Reported clinical trials have shown no serious adverse side effects in terms of safety assessments. Common side effects of stem cell injection include temporary mild pain, redness, bruising, or irritation at injection sites. No treatment-emergent adverse events (TEAEs) that resulted in death or dropout were reported during the clinical trials. However, some patients considered stem cell injections unduly burdensome and asked for the implantation of a penile prosthesis instead [63]. In the case of patients who developed ED after radical prostatectomy, there is no evidence of prostate cancer recurrence after stem cell injections [58].

8. Conclusion

The promising results of preclinical and clinical studies have generated considerable interest in SCT for ED. SCT has the potential to become a regenerative treatment option for ED patients who are unresponsive to PDE-5 inhibitors. The primary mechanism behind SCT’s ability to improve erectile function is likely due to paracrine effects, with engraftment and cellular differentiation playing an ancillary role. The optimal dosage, frequency, and maintenance schedule for SC therapy for ED have yet to be established [30]. Large-scale clinical trials with sham controls are necessary to assess the long-term safety and efficacy of SCT for ED. Additionally, the ethical considerations surrounding the application of SCs for men with ED remain challenging.

9. Expert opinion

Stem cell therapy has emerged as a promising therapeutic option for patients with ED. Although the therapy has limited success in tissue reconstruction and cell replacement its paracrine regenerative effect has been found to improve erectile function. MSCs from different sources have been studied, with BM-MSCs, ADSCs, and SVF being the most widely investigated. The harvesting of stem cells involves a minor surgical procedure under local anesthesia, with bone marrow or adipose tissue being processed according to various protocols. To prevent potential immune reactions, only autologous adult stem cells have been used in human clinical trials thus far.

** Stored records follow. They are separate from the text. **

-- ==== Sys2Proof/Laws/Exec.lean ====
section
/-! SUPPORT. What a command can do, said once (60_exceptions.md R382 to R384): it commits its writes and completes, or it
raises and completes with nothing written, or it draws and waits. The frames, the completion rules and the invariant
follow from this. -/

namespace Sys2Proof.Laws

open Sys2Proof.Machine

/-- What a command that completes without error has written, before its completion. -/
structure Wrote (i : Instr) (s s' : State) : Prop extends CommandFrame i s s' where
  wf     : s.mem.wf → s'.mem.wf
  addrs  : ∀ ok : Nat → Prop, (∀ a, 0x0800 ≤ a → a < 0x0900 → ok a) → AddrsIn ok s.mem → AddrsIn ok s'.mem
  suffix : s'.draws <:+ s.draws
  fresh  : consumesDraws i = true → s'.draws.length < s.draws.length

theorem Wrote.refl {i : Instr} (s : State) (h : consumesDraws i = false) : Wrote i s s where
  x := fun _ _ => rfl
  p := fun _ _ => rfl
  mem := fun _ _ => rfl
  txtLen := fun _ => rfl
  flag := fun _ => rfl
  draws := fun _ => rfl
  msgLen := rfl
  ie := rfl
  busErr := rfl
  cmd := rfl
  msgMax := rfl
  pending := rfl
  response := rfl
  wf := id
  addrs := fun _ _ h => h
  suffix := List.suffix_refl _
  fresh := fun h' => by rw [h] at h'; cases h'

/-- Answers consumed, nothing written yet. -/
theorem Wrote.consumed {i : Instr} {s : State} {pre rest : List Draw} (h : consumesDraws i = true)
    (hd : s.draws = pre ++ rest) (hpre : pre ≠ []) : Wrote i s { s with draws := rest } where
  x := fun _ _ => rfl
  p := fun _ _ => rfl
  mem := fun _ _ => rfl
  txtLen := fun _ => rfl
  flag := fun _ => rfl
  draws := fun h' => by rw [h] at h'; cases h'
  msgLen := rfl
  ie := rfl
  busErr := rfl
  cmd := rfl
  msgMax := rfl
  pending := rfl
  response := rfl
  wf := id
  addrs := fun _ _ h => h
  suffix := ⟨pre, hd.symm⟩
  fresh := fun _ => by
    show rest.length < s.draws.length
    rw [hd, List.length_append]
    have := List.length_pos_of_ne_nil hpre
    omega

variable {i : Instr} {s s' : State}

theorem Wrote.writeX (h : Wrote i s s') {a : XReg} (ha : a ∈ xDests i) (v : Val) : Wrote i s (s'.writeX a v) :=
  { h with x := fun r hr => (readX_writeX_of_ne s' v (by rintro rfl; exact hr ha)).trans (h.x r hr) }

theorem Wrote.writePReg (h : Wrote i s s') {a : PReg} (ha : a ∈ pDests i) (r : PointReg) :
    Wrote i s (s'.writePReg a r) :=
  { h with p := fun q hq => (readPReg_writePReg_of_ne s' r (by rintro rfl; exact hq ha)).trans (h.p q hq) }

theorem Wrote.writeP (h : Wrote i s s') {a : PReg} (ha : a ∈ pDests i) (pt : Point) : Wrote i s (s'.writeP a pt) :=
  h.writePReg ha pt.stored

theorem Wrote.writeFlag (h : Wrote i s s') (hf : writesFlag i = true) (b : Bool) : Wrote i s (s'.writeFlag b) :=
  { h with flag := fun h' => by rw [hf] at h'; cases h' }

theorem Wrote.commitText (h : Wrote i s s') (ht : writesText i = true) {t : List Byte} (hlen : t.length ≤ 256) :
    Wrote i s (s'.commitText t) :=
  { h with
    txtLen := fun h' => by rw [ht] at h'; cases h'
    mem := fun a ha => (commitText_outside s' hlen (ha ht)).trans (h.mem a ha)
    wf := fun hw => writeBytes_wf (h.wf hw) _ _
    addrs := fun ok hok hin => by
      refine writeBytes_addrsIn (h.addrs ok hok hin) (a := 0x0800) fun j hj => ?_
      rw [commitText_bytes_length hlen] at hj
      exact hok _ (by omega) (by omega) }

/-- The three ends of a command. -/
def Ends (i : Instr) (s : State) (o : Host.Outcome State Fault Refusal) : Prop :=
  (∃ s', Wrote i s s' ∧ o = .next (s'.completeWith okCode)) ∨
  (∃ (e : Err) (rest : List Draw), rest <:+ s.draws ∧ (consumesDraws i = false → rest = s.draws) ∧
    o = .next ({ s with draws := rest }.completeWith e.code)) ∨
  (consumesDraws i = true ∧ (∀ d ∈ s.draws, d ≠ .fail) ∧ o = .next { s with draws := [] })

/-- A command that does not draw ends by its result. -/
theorem Ends.finish {r : Except Err State} (h : ∀ s', r = .ok s' → Wrote i s s') : Ends i s (finish s r) := by
  cases r with
  | ok s' => exact .inl ⟨s', h s' rfl, rfl⟩
  | error e => exact .inr (.inl ⟨e, s.draws, List.suffix_refl _, fun _ => rfl, rfl⟩)

theorem Ends.finish_map {α : Type} {r : Except Err α} {f : α → State} (h : ∀ a, Wrote i s (f a)) :
    Ends i s (Machine.finish s (r.map f)) := by
  refine Ends.finish fun s' hs' => ?_
  cases r with
  | ok a => injection hs' with hs'; exact hs' ▸ h a
  | error e => cases hs'

/-- A command that draws ends by its loop. -/
theorem Ends.drawn {α : Type} (hi : consumesDraws i = true) (attempt : Nat → Except Err (Option α))
    {commit : State → α → State} (h : ∀ s' a, Wrote i s s' → Wrote i s (commit s' a)) :
    Ends i s (finishDrawn s (drawUntil attempt s.draws) commit) := by
  rcases drawUntil_cases attempt s.draws with ⟨a, b, pre, rest, hd, hs, -⟩ | ⟨e, pre, d, rest, hd, hs, -⟩ | ⟨hd, hf⟩
  · rw [hd]
    refine .inl ⟨_, h _ a (Wrote.consumed (pre := pre ++ [.word b]) hi (by simp [hs]) (by simp)), rfl⟩
  · rw [hd]
    refine .inr (.inl ⟨e, rest, ⟨pre ++ [d], by simp [hs]⟩, ?_, rfl⟩)
    intro h'
    rw [hi] at h'; cases h'
  · rw [hd]
    exact .inr (.inr ⟨hi, hf, rfl⟩)

/-! The commands that hash end so for every H (44_digest.md R254). -/

theorem execHashWith_ends (h : HashFunction) (a : XReg) (m : HashSource) (s : State) :
    Ends (.hash a m) s (execHashWith h a m s) :=
  Ends.finish_map fun _ => (Wrote.refl s rfl).writeX (by simp [xDests]) _

theorem execSignWith_ends (h : HashFunction) (a b c : XReg) (s : State) :
    Ends (.sign a b c) s (execSignWith h a b c s) := by
  unfold execSignWith
  split
  · exact Ends.finish fun s' h => by cases h
  · split
    · exact Ends.finish fun s' h => by cases h
    · exact Ends.drawn rfl _ fun s' v h => (h.writeX (by simp [xDests]) _).writeX (by simp [xDests]) _

theorem execVerifyWith_ends (h : HashFunction) (a b : XReg) (c : PReg) (s : State) :
    Ends (.verify a b c) s (execVerifyWith h a b c s) :=
  Ends.finish_map fun _ => (Wrote.refl s rfl).writeFlag rfl _

/-- Every command, in every state, ends in one of the three ways. -/
theorem exec_ends (i : Instr) (s : State) : Ends i s (exec i s) := by
  cases i with
  | nop => exact Ends.finish fun s' h => by injection h with h; exact h ▸ Wrote.refl s rfl
  | madd a b c m | msub a b c m | mmul a b c m | mred a b m | mov a b | ldc a k =>
    exact Ends.finish fun s' h => by injection h with h; exact h ▸ (Wrote.refl s rfl).writeX (by simp [xDests]) _
  | minv a b m =>
    refine Ends.finish fun s' h => ?_
    split at h
    · cases h
    · injection h with h; exact h ▸ (Wrote.refl s rfl).writeX (by simp [xDests]) _
  | pmov a b =>
    exact Ends.finish fun s' h => by injection h with h; exact h ▸ (Wrote.refl s rfl).writePReg (by simp [pDests]) _
  | pset a b c | pinf a | pgen a =>
    exact Ends.finish fun s' h => by injection h with h; exact h ▸ (Wrote.refl s rfl).writeP (by simp [pDests]) _
  | pgetx a b | pgety a b =>
    refine Ends.finish fun s' h => ?_
    split at h
    · cases h
    · injection h with h; exact h ▸ (Wrote.refl s rfl).writeX (by simp [xDests]) _
  | padd a b c | pdbl a b => exact Ends.finish_map fun r => (Wrote.refl s rfl).writeP (by simp [pDests]) _
  | pchk b => exact Ends.finish fun s' h => by injection h with h; exact h ▸ (Wrote.refl s rfl).writeFlag rfl _
  | pmul a b c =>
    refine Ends.finish fun s' h => ?_
    split at h
    · injection h with h; exact h ▸ (Wrote.refl s rfl).writeP (by simp [pDests]) _
    · split at h
      · cases h
      · cases hr : scalarMult (s.readX b).toNat (s.readP c) with
        | error e => rw [hr] at h; cases h
        | ok r => rw [hr] at h; injection h with h; exact h ▸ (Wrote.refl s rfl).writeP (by simp [pDests]) _
  | hash a m => exact execHashWith_ends hashH a m s
  | rand a =>
    show Ends _ s (execRand a s)
    unfold execRand randScalar
    exact Ends.drawn rfl _ fun s' v h => h.writeX (by simp [xDests]) _
  | encd b =>
    exact Ends.finish fun s' h => by
      injection h with h; exact h ▸ (Wrote.refl s rfl).commitText rfl (joinFields_length1 _)
  | encsig b c =>
    exact Ends.finish fun s' h => by
      injection h with h; exact h ▸ (Wrote.refl s rfl).commitText rfl (joinFields_length2 _ _)
  | encq b =>
    refine Ends.finish fun s' h => ?_
    split at h
    · cases h
    · injection h with h; exact h ▸ (Wrote.refl s rfl).commitText rfl (joinFields_length2 _ _)
  | enckp b c =>
    refine Ends.finish fun s' h => ?_
    split at h
    · cases h
    · injection h with h; exact h ▸ (Wrote.refl s rfl).commitText rfl (joinFields_length3 _ _ _)
  | decd a => exact Ends.finish_map fun r => (Wrote.refl s rfl).writeX (by simp [xDests]) _
  | decq a => exact Ends.finish_map fun r => (Wrote.refl s rfl).writeP (by simp [pDests]) _
  | deckp a b =>
    exact Ends.finish_map fun r => ((Wrote.refl s rfl).writeX (by simp [xDests]) _).writeP (by simp [pDests]) _
  | decsig a b =>
    refine Ends.finish fun s' h => ?_
    split at h
    · cases h
    · cases hr : s.text.bind parse2 with
      | error e => rw [hr] at h; cases h
      | ok r =>
        rw [hr] at h; injection h with h
        exact h ▸ ((Wrote.refl s rfl).writeX (by simp [xDests]) _).writeX (by simp [xDests]) _
  | keygen a b =>
    show Ends _ s (execKeygen a b s)
    unfold execKeygen
    exact Ends.drawn rfl _ fun s' v h => (h.writeX (by simp [xDests]) _).writeP (by simp [pDests]) _
  | sign a b c => exact execSignWith_ends hashH a b c s
  | verify a b c => exact execVerifyWith_ends hashH a b c s

/-- The inversion every statement about a command's next state starts from. -/
theorem exec_cases {i : Instr} {s t : State} (h : exec i s = .next t) :
    (∃ s', Wrote i s s' ∧ t = s'.completeWith okCode) ∨
    (∃ (e : Err) (rest : List Draw), rest <:+ s.draws ∧ (consumesDraws i = false → rest = s.draws) ∧
      t = { s with draws := rest }.completeWith e.code) ∨
    (consumesDraws i = true ∧ (∀ d ∈ s.draws, d ≠ .fail) ∧ t = { s with draws := [] }) := by
  rcases exec_ends i s with ⟨s', hw, ho⟩ | ⟨e, rest, hs, hc, ho⟩ | ⟨hi, hf, ho⟩
  · exact .inl ⟨s', hw, by rw [h] at ho; injection ho⟩
  · exact .inr (.inl ⟨e, rest, hs, hc, by rw [h] at ho; injection ho⟩)
  · exact .inr (.inr ⟨hi, hf, by rw [h] at ho; injection ho⟩)

end Sys2Proof.Laws
end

Alternatively, the human placenta is an abundant source of stem cells, containing comparably young and healthy cells that are highly responsive to various stimuli. Human placental-derived stem cells have low rejection potential, making them an ideal candidate for allogeneic cell therapy. The mechanism behind the regenerative effects of hPSCs is still being studied, along with their potential applications in various types of ED[23]. Despite the advantages of hPSCs, it is important to note that the clinical use of these cells has raises ethical concerns. More studies are required to determine the potential benefits and risks of hPSC therapy for ED patients.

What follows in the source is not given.